▸ **Your instructions**: Lines in the listing below that hold "epoch" are the ones to copy.

▸ **Input for this task**:
◇ ◇ ◇ ◇ ◇

/-- The end of a self-test: the steps that passed, whether the dry boot was reached, its duration in 100 ms (R324, R325). -/
structure TestEnd where
  steps : BitVec 5
  dryRan : Bool
  dur : BitVec 16
deriving DecidableEq, Repr
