-- ==== Sys2Proof/Config.lean ====
section
/-! DEFINITION. The values the spec leaves open: opaque constants, applied to the data they depend on. Nothing in the package gives them a value. -/

namespace Sys2Proof

/-- A number drawn at random or left open, fresh for each value of the state's counter `fresh`. DESIGN CHOICE (log entry 8). -/
opaque Config.random : Nat → Nat

/-- The input of the i-th iteration of the counter-mode derivation of SP 800-108 for a label and a number of bits (R385): the spec gives neither
the width of the counter and of the length nor a context. DESIGN CHOICE (log entry 207). -/
opaque Config.kdfInput : Nat → List Byte → Nat → List Byte

/-- The image that a delta makes of an installed image, given by their SHA-256: its size and SHA-256, or none where the delta is
malformed (R410, R413). DESIGN CHOICE (log entry 155). -/
opaque Config.applyDelta : List Byte → List Byte → Option (Nat × List Byte)

/-- The version of the image of a part type that the module was made with: the spec gives none (R407). DESIGN CHOICE (log entry 176). -/
opaque Config.madeVersion : Nat → Nat

/-- The SHA-256 of that image. DESIGN CHOICE (log entry 176). -/
opaque Config.madeHash : Nat → List Byte

/-- The ROAM_FROM that a module without the node's key takes from the octets of a JOIN_REQUEST (R188): the spec encrypts it.
DESIGN CHOICE (log entry 75). -/
opaque Config.roamFrom : List Byte → Nat

/-- What a ratio to a budget of zero reads as: the spec states none (R130). DESIGN CHOICE (log entries 11, 99). -/
opaque Config.overZero : Nat → Nat

/-- The DC-blocking high-pass filter with its corner at 0.5 Hz (R242): its memory and a sample, the filtered sample and its memory. The spec gives
the corner alone. DESIGN CHOICE (log entry 205). -/
opaque Config.highPass : Nat → Int → Int × Nat

/-- The leaky trapezoidal integrator with its pole at 0.3 Hz and the 0.3 Hz high-pass behind it (R249), for 60 or 50 Hz. The spec gives the poles
and what it corrects to. DESIGN CHOICE (log entry 205). -/
opaque Config.integrator : Bool → Nat → Int → Int × Nat

/-- The fixed time shift of a phase trim in 0.001° at F_NOM (R250). The spec does not say how a part of a sample is taken.
DESIGN CHOICE (log entry 205). -/
opaque Config.timeShift : Bool → Int → Nat → Int → Int × Nat

/-- The Hilbert filter that delays a voltage by 90° (R252). The spec gives no coefficients. DESIGN CHOICE (log entry 205). -/
opaque Config.hilbert : Bool → Nat → Int → Int × Nat

/-- The n-th of the 2,048 samples that the resampler makes of a channel's samples in a window (R258). The spec gives no resampling filter.
DESIGN CHOICE (log entry 205). -/
opaque Config.resampled : List Int → Nat → Int

/-- The level of a lantern at an instant, where no schedule step and no host command has set one (R223). DEDUCED (log entry 80). -/
opaque Config.idleLevel : Nat → Nat → Nat

/-- Which of two nodes precedes a node where two shortest walks reach it (R219). DESIGN CHOICE (log entry 87). -/
opaque Config.walkTie : Nat → Nat → Bool

/-- Whether a value that is no whole number is shown as the next whole number above it: the spec states no rounding.
DESIGN CHOICE (log entry 10). -/
opaque Config.roundsUp : Nat → Nat → Bool

/-- The length in bytes of the journal record of a sequence number (R312, R336): the spec gives no record a layout.
DESIGN CHOICE (log entry 177). -/
opaque Config.recLen : Nat → Nat

/-- The bytes of the whole journalled state that the controller checkpoint at a sequence number holds (R313, R336): the spec gives them no
layout. DESIGN CHOICE (log entry 177). -/
opaque Config.ckptBytes : Nat → List Byte

end Sys2Proof
end

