/-- One stream FIFO (R95 to R99): committed words with their parity bit, the slots an open packet has reserved, the
words committed before a waiting flush boundary, the last word read. -/
structure Fifo where
  words : List (Word × Bool)
  openSlots : Option Nat
  flushMark : Option Nat
  lastRead : Word
deriving DecidableEq, Repr

/-- The host link's session and frames (R66 to R82): the key of the session that is open, the challenge and host key of an OPEN that runs, the bytes of
the last response, the base cycle at which HOST_WAKE last rose. -/
structure HostLink where
  key : Option (List Byte)
  opening : Option (List Byte)
  response : List Byte
  wokeAt : Nat
deriving DecidableEq, Repr

/-- The duty ledger (R117 to R128): for each sub-band and, when ACCESS is 1, each channel, the buckets in µs, the open one
first; the ends of the presumptions on the base; the snapshot in MRAM; the second and minute records that a final save holds up. -/
structure Ledger where
  accounts : Map (List Nat)
  dwells : Map (List Nat)
  presumed : Map Nat
  presumedAll : Option Nat
  startBase : Nat
  boundaries : Nat
  secondRing : List (List Nat)
  minuteRing : List (List Nat)
  savedOpen : Option (List Nat)
  unwritten : List (List Nat × Option (List Nat))
  snapTime : Nat
  snapTrusted : Bool
  snapValid : Bool
deriving DecidableEq, Repr

/-- A frame the module sends, before its counter and its keys (R136): for an AIRLINK frame the payload starts at LTYPE. -/
structure OutFrame where
  ty : Nat
  dest : Nat
  seq : Nat
  retry : Nat
  ackReq : Bool
  copy : Bool
  keySel : Nat
  nodeId : Nat
  joinKey : List Byte
  ttl : Nat
  payload : List Byte
deriving DecidableEq, Repr

/-- What a granted frame is for: a bare request, an attempt of a slot, a train of taper frames or the rendezvous frame of a
slot, a beacon, an acknowledgement, a MIRROR copy, a fabric message. -/
inductive Use where
  | bare
  | slot (n : Nat)
  | taper (n : Nat)
  | rendezvous (n : Nat)
  | beacon
  | ack
  | copy
  | air
deriving DecidableEq, Repr

/-- A grant of the ledger, and a transmission on air (R121): its frame, its use, its channel, its preamble in symbols, its time
on air, whether it goes on the common channel, the base cycle it was given or keyed, the instant it may be keyed from, the
number of frames in it, whether it is to be cut short (R106). -/
structure Grant where
  frame : Option OutFrame
  use : Use
  channel : Nat
  wake : Nat
  toa : Nat
  common : Bool
  since : Nat
  start : Nat
  count : Nat
  cut : Bool
deriving DecidableEq, Repr

/-- The plan of a group attempt's taper trains (R149): its slot, the values of HOME still to serve, the rendezvous instant, whether its
first train has begun. -/
structure TaperPlan where
  slot : Nat
  homes : List Nat
  rendezvous : Nat
  begun : Bool
deriving DecidableEq, Repr

/-- An acknowledgement the module owes (R153): its destination, the request's SEQ, its result code and RSSI, the channel of
a direct one, the base cycle it is due, the sequence number it has taken for its own frame, if any. -/
structure AckDue where
  dest : Nat
  seq : Nat
  result : Nat
  channel : Option Nat
  rssi : Nat
  due : Nat
  own : Option Nat
deriving DecidableEq, Repr

/-- The PHR of a frame the module sends (R108). -/
structure SentPhr where
  modeSwitch : Bool
  fcs4 : Bool
  whitened : Bool
  length : Nat
deriving DecidableEq, Repr

/-- The journal record of a frame that was granted and never keyed: its wick, its attempt, the frame counter taken for it (R25). -/
structure Record where
  wick : Nat
  retry : Nat
  fcnt : Nat
deriving DecidableEq, Repr

/-- A MIRROR copy that is due: the frame, its channel, the base cycle of its start (R26, R319). -/
structure CopyDue where
  frame : OutFrame
  channel : Nat
  due : Nat
deriving DecidableEq, Repr

/-- An entry of the seen cache: source, SEQ, result, the base cycle it was made (R152). -/
structure Seen where
  src : Nat
  seq : Nat
  result : Nat
  since : Nat
deriving DecidableEq, Repr

/-- What the Pilot domain and the link engines hold beside their registers (R19, R139, R145 to R153): the SEQ allocator, its
ceiling and refusals, the frame counters and theirs, grants, frames on air, copies a MIRROR owes, the taper plan,
acknowledgements owed, the records of frames whose grant lapsed before they were keyed, the PHR and the PSDU each wick sent last, the seen cache, the SFD instant of the last frame of each SEQ, the last beacon instant handled, the whole second whose
common channel the link is on. -/
structure Link where
  seqNext : Nat
  seqCeiling : Nat
  seqRefused : Nat
  fcnt : Map Nat
  fcntCeiling : Map Nat
  fabCnt : Map Nat
  fabCeiling : Map Nat
  grants : Map Grant
  onAir : Map Grant
  blankEnd : Map Nat
  copies : List CopyDue
  taper : Option TaperPlan
  acks : List AckDue
  records : Map Record
  lastPhr : Map SentPhr
  seen : List Seen
  lastPsdu : Map (List Byte)
  sentSfd : Map Nat
  lastBeacon : Option Nat
  second : Nat
deriving DecidableEq, Repr

/-- A transaction descriptor: who submits it, the frame type, the destination, opcode and arguments or payload, what answer it
asks for, its attempts and its time limits; the key and node of a JOIN_ACCEPT. -/
structure Desc where
  master : Nat
  purpose : Purpose
  ty : Nat
  dest : Nat
  opcode : Nat
  args : List Byte
  ackReq : Bool
  respWin : Nat
  maxAtt : Nat
  notBefore : Nat
  notAfter : Nat
  nodeId : Nat
  joinKey : List Byte
deriving DecidableEq, Repr

/-- One transaction slot (R164 to R182): its state and epoch, the descriptor, attempts transmitted, the SEQ taken, the instant
and the order of submission, the base cycle its present timer ends (0 where a QUEUED one waits for nothing) and the length of
that timer, the start, preamble and channel of a planned wake, whether its present attempt has been keyed, the expected
members and the answers of a group, the base cycle since which it is FREE. -/
structure Slot where
  state : Nat
  epoch : Nat
  desc : Desc
  attempts : Nat
  seq : Option Nat
  submitted : Nat
  order : Nat
  timer : Nat
  span : Nat
  planned : Option (Nat × Nat × Nat)
  keyed : Bool
  expected : List Nat
  responses : List (Nat × Nat)
  freeSince : Nat
deriving DecidableEq, Repr

/-- The transaction engine (R164 to R182): its slots, the internal submissions that wait for a slot with the instants they were
made, the result queue of five-word records, the count of submissions. -/
structure Txn where
  slots : Map Slot
  waiting : List (Desc × Nat)
  results : List (List Nat)
  submissions : Nat
deriving DecidableEq, Repr

/-- A committed key of a slot of the vault (R386, R391): its generation, the half that holds it, its bytes. -/
structure SlotKey where
  gen : Nat
  half : Bool
  key : List Byte
deriving DecidableEq, Repr

/-- What the module knows of a lantern and no port shows (R184): the link model with the SFD of the last module frame it acknowledged, the last frame counter and its epoch, the
role last pushed, neighbours, the fault windows of four buckets per bit, the roles being computed, the last push, the last level a host commanded and when it takes effect. -/
structure Lantern where
  tSync : Nat
  ackedSfd : Nat
  drift : Option Rat
  offsetUs : Int
  hops : Option Nat
  mode : Option Nat
  router : Bool
  rssi : Nat
  lastFcnt : Option (Nat × Nat)
  prevFcnt : Option Nat
  holdUntil : Nat
  heardBase : Nat
  neighbours : List (Nat × Nat)
  faultCounts : Map (List Nat)
  activeSince : Map Nat
  inactiveSince : Map Nat
  detail : Nat
  lastTry : Option Nat
  candidate : Option (Bool × Nat)
  joinFcnt : Option Nat
  hostCmd : Option (Nat × Nat)
deriving DecidableEq, Repr

/-- A join request waiting for the home module's answer (R190). -/
structure JoinReq where
  nodeId : Nat
  seq : Nat
  rssi : Nat
  frame : List Byte
  roamFrom : Nat
  due : Nat
deriving DecidableEq, Repr

/-- A kept answer to a registry query: the lent parts of a positive one, in the order the message carries them (R190, R346). -/
structure RegAnswer where
  nodeId : Nat
  lent : Option (List Byte)
  due : Nat
deriving DecidableEq, Repr

/-- A JOIN_ACCEPT kept for a repeat of its request (R189). -/
structure KeptAccept where
  nodeId : Nat
  seq : Nat
  desc : Desc
  due : Nat
deriving DecidableEq, Repr

/-- One resolved step of a day (R199): its program and step, its local minute, its instant, its level, its contactor byte. -/
structure DayStep where
  program : Nat
  step : Nat
  minute : Nat
  at_ : Nat
  level : Nat
  ko : Nat
  sent : Bool
  done : Bool
deriving DecidableEq, Repr

/-- The lantern registry and the schedule service (R184 to R212): the resolved steps, the day they are of, the local minutes of its sunset,
sunrise, dusk and dawn and whether one of them is absent, the day of the last refresh. -/
structure Registry where
  mem : Mem
  gen : Nat
  lanterns : Map Lantern
  lookups : List JoinReq
  answers : List RegAnswer
  accepts : List KeptAccept
  retained : Map (List Byte × Lantern)
  notices : List (Nat × Nat)
  roleDue : Option Nat
  rotated : Nat
  daySteps : List DayStep
  day : Option Int
  sun : List Nat
  refreshed : Option Int
deriving DecidableEq, Repr

/-- A message of the fabric on its way (R345, R346). -/
structure FabMsg where
  ltype : Nat
  odest : Nat
  osrc : Nat
  hops : Nat
  body : List Byte
  via : Option (Nat × Nat)
deriving DecidableEq, Repr

/-- A route of the fabric (R344): its destination, cost, hops, next hop and the link that leads there. -/
structure Route where
  cost : Nat
  hops : Nat
  next : Nat
  link : Nat
deriving DecidableEq, Repr

/-- The request of the gateway that is outstanding (R349): its CTR, its command, the base cycle it was sent. -/
structure RpaOut where
  ctr : Nat
  cmd : Nat
  since : Nat
deriving DecidableEq, Repr

/-- The remote session at this module as target (R348): 0 NONE, 1 OPENING, 2 OPEN; its number, key and challenge, LAST_CTR, its
gateway, the base cycle of its last accepted request, the failures in a row and the end of a lockout. -/
structure Remote where
  state : Nat
  id : Nat
  key : List Byte
  challenge : List Byte
  lastCtr : Nat
  peer : Nat
  since : Nat
  fails : Nat
  lockout : Nat
deriving DecidableEq, Repr

/-- A neighbour of the fabric (R342): its link (0 P0, 1 P1, 2 air), what its last hello said, the base cycle of it. -/
structure Neighbour where
  uid : Nat
  link : Nat
  addr : Nat
  seg : Nat
  interval : Nat
  clockClass : Nat
  tflags : Nat
  rssi : Nat
  since : Nat
  up : Bool
deriving DecidableEq, Repr

/-- An LSA held in the database: its links as neighbour address, cost and kind (R344). -/
structure Lsa where
  uid : Nat
  addr : Nat
  seg : Nat
  seq : Nat
  withdrawn : Bool
  links : List (Nat × Nat × Nat)
  since : Nat
deriving DecidableEq, Repr

/-- A message that is repeated until it is acknowledged (R346): the segment it goes to, the repeats made, the base cycle of the
next one. -/
structure FabRepeat where
  ltype : Nat
  seg : Nat
  nodeId : Nat
  body : List Byte
  count : Nat
  due : Nat
deriving DecidableEq, Repr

◇ ◇ ◇ ◇ ◇

▸ **Problem solution**:
/-- One transaction slot (R164 to R182): its state and epoch, the descriptor, attempts transmitted, the SEQ taken, the instant
  epoch : Nat
/-- What the module knows of a lantern and no port shows (R184): the link model with the SFD of the last module frame it acknowledged, the last frame counter and its epoch, the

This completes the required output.